THE TASK:
What you return must match the listing below word for word.

AVAILABLE DATA:
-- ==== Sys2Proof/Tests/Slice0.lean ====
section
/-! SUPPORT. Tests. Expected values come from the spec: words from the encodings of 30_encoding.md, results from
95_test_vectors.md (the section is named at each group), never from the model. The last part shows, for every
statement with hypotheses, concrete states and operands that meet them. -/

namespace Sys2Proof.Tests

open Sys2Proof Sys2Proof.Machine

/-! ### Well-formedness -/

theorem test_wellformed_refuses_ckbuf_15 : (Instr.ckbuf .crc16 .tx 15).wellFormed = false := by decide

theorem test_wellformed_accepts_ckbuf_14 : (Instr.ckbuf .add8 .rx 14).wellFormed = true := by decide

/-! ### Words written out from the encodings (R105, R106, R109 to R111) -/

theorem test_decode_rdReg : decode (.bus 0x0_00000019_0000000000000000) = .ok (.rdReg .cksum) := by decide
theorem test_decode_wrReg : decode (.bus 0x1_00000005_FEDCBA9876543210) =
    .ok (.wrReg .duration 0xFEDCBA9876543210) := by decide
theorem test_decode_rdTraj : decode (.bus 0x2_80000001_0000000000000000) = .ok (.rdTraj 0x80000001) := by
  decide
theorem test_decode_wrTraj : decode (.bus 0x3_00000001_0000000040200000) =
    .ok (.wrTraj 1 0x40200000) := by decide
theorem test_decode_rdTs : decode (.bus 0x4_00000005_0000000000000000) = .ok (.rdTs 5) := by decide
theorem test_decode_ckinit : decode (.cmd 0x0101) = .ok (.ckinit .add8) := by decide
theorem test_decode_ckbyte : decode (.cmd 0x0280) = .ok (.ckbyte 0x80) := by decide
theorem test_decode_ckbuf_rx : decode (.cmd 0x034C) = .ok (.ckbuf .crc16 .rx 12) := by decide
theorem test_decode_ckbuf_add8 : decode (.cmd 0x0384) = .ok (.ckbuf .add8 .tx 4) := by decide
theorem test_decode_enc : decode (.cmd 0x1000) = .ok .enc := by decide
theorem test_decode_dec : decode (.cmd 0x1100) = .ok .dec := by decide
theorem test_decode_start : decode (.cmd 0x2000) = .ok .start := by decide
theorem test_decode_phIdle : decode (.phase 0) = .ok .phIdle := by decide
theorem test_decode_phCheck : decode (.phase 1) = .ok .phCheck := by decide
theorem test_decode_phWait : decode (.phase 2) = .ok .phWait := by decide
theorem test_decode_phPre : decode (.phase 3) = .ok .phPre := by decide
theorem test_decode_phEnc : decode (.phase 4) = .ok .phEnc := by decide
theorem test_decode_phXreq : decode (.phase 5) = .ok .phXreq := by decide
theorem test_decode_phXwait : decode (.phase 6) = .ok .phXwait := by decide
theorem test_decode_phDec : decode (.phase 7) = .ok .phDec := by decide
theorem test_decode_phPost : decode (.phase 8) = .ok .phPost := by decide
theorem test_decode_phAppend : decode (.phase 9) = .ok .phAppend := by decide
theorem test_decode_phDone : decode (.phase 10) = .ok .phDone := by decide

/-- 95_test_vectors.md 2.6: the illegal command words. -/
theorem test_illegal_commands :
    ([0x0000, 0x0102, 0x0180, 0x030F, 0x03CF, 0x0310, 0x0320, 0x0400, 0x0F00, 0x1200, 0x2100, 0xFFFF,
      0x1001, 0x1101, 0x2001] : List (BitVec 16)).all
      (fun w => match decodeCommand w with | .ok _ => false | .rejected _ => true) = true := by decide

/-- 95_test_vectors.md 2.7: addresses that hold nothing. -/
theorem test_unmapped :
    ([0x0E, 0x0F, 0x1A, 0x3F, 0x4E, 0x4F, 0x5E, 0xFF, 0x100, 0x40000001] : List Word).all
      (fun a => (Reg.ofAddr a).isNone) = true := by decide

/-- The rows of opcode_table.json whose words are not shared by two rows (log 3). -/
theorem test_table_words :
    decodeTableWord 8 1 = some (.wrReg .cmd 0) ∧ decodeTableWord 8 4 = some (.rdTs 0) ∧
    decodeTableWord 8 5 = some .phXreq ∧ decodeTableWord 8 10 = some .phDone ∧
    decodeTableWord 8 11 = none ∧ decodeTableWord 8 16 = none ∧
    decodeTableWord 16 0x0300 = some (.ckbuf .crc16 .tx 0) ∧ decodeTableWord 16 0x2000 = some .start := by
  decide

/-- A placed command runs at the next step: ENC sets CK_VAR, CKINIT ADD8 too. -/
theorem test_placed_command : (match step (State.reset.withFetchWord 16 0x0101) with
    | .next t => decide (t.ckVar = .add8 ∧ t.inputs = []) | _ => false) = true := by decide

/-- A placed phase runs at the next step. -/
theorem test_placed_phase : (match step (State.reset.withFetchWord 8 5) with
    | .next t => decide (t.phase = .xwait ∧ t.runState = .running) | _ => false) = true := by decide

SOLUTION TO THIS EXERCISE:
-- ==== Sys2Proof/Tests/Slice0.lean ====
section
/-! SUPPORT. Tests. Expected values come from the spec: words from the encodings of 30_encoding.md, results from
95_test_vectors.md (the section is named at each group), never from the model. The last part shows, for every
statement with hypotheses, concrete states and operands that meet them. -/

namespace Sys2Proof.Tests

open Sys2Proof Sys2Proof.Machine

/-! ### Well-formedness -/

theorem test_wellformed_refuses_ckbuf_15 : (Instr.ckbuf .crc16 .tx 15).wellFormed = false := by decide

theorem test_wellformed_accepts_ckbuf_14 : (Instr.ckbuf .add8 .rx 14).wellFormed = true := by decide

/-! ### Words written out from the encodings (R105, R106, R109 to R111) -/

theorem test_decode_rdReg : decode (.bus 0x0_00000019_0000000000000000) = .ok (.rdReg .cksum) := by decide
theorem test_decode_wrReg : decode (.bus 0x1_00000005_FEDCBA9876543210) =
    .ok (.wrReg .duration 0xFEDCBA9876543210) := by decide
theorem test_decode_rdTraj : decode (.bus 0x2_80000001_0000000000000000) = .ok (.rdTraj 0x80000001) := by
  decide
theorem test_decode_wrTraj : decode (.bus 0x3_00000001_0000000040200000) =
    .ok (.wrTraj 1 0x40200000) := by decide
theorem test_decode_rdTs : decode (.bus 0x4_00000005_0000000000000000) = .ok (.rdTs 5) := by decide
theorem test_decode_ckinit : decode (.cmd 0x0101) = .ok (.ckinit .add8) := by decide
theorem test_decode_ckbyte : decode (.cmd 0x0280) = .ok (.ckbyte 0x80) := by decide
theorem test_decode_ckbuf_rx : decode (.cmd 0x034C) = .ok (.ckbuf .crc16 .rx 12) := by decide
theorem test_decode_ckbuf_add8 : decode (.cmd 0x0384) = .ok (.ckbuf .add8 .tx 4) := by decide
theorem test_decode_enc : decode (.cmd 0x1000) = .ok .enc := by decide
theorem test_decode_dec : decode (.cmd 0x1100) = .ok .dec := by decide
theorem test_decode_start : decode (.cmd 0x2000) = .ok .start := by decide
theorem test_decode_phIdle : decode (.phase 0) = .ok .phIdle := by decide
theorem test_decode_phCheck : decode (.phase 1) = .ok .phCheck := by decide
theorem test_decode_phWait : decode (.phase 2) = .ok .phWait := by decide
theorem test_decode_phPre : decode (.phase 3) = .ok .phPre := by decide
theorem test_decode_phEnc : decode (.phase 4) = .ok .phEnc := by decide
theorem test_decode_phXreq : decode (.phase 5) = .ok .phXreq := by decide
theorem test_decode_phXwait : decode (.phase 6) = .ok .phXwait := by decide
theorem test_decode_phDec : decode (.phase 7) = .ok .phDec := by decide
theorem test_decode_phPost : decode (.phase 8) = .ok .phPost := by decide
theorem test_decode_phAppend : decode (.phase 9) = .ok .phAppend := by decide
theorem test_decode_phDone : decode (.phase 10) = .ok .phDone := by decide

/-- 95_test_vectors.md 2.6: the illegal command words. -/
theorem test_illegal_commands :
    ([0x0000, 0x0102, 0x0180, 0x030F, 0x03CF, 0x0310, 0x0320, 0x0400, 0x0F00, 0x1200, 0x2100, 0xFFFF,
      0x1001, 0x1101, 0x2001] : List (BitVec 16)).all
      (fun w => match decodeCommand w with | .ok _ => false | .rejected _ => true) = true := by decide

/-- 95_test_vectors.md 2.7: addresses that hold nothing. -/
theorem test_unmapped :
    ([0x0E, 0x0F, 0x1A, 0x3F, 0x4E, 0x4F, 0x5E, 0xFF, 0x100, 0x40000001] : List Word).all
      (fun a => (Reg.ofAddr a).isNone) = true := by decide

/-- The rows of opcode_table.json whose words are not shared by two rows (log 3). -/
theorem test_table_words :
    decodeTableWord 8 1 = some (.wrReg .cmd 0) ∧ decodeTableWord 8 4 = some (.rdTs 0) ∧
    decodeTableWord 8 5 = some .phXreq ∧ decodeTableWord 8 10 = some .phDone ∧
    decodeTableWord 8 11 = none ∧ decodeTableWord 8 16 = none ∧
    decodeTableWord 16 0x0300 = some (.ckbuf .crc16 .tx 0) ∧ decodeTableWord 16 0x2000 = some .start := by
  decide

/-- A placed command runs at the next step: ENC sets CK_VAR, CKINIT ADD8 too. -/
theorem test_placed_command : (match step (State.reset.withFetchWord 16 0x0101) with
    | .next t => decide (t.ckVar = .add8 ∧ t.inputs = []) | _ => false) = true := by decide

/-- A placed phase runs at the next step. -/
theorem test_placed_phase : (match step (State.reset.withFetchWord 8 5) with
    | .next t => decide (t.phase = .xwait ∧ t.runState = .running) | _ => false) = true := by decide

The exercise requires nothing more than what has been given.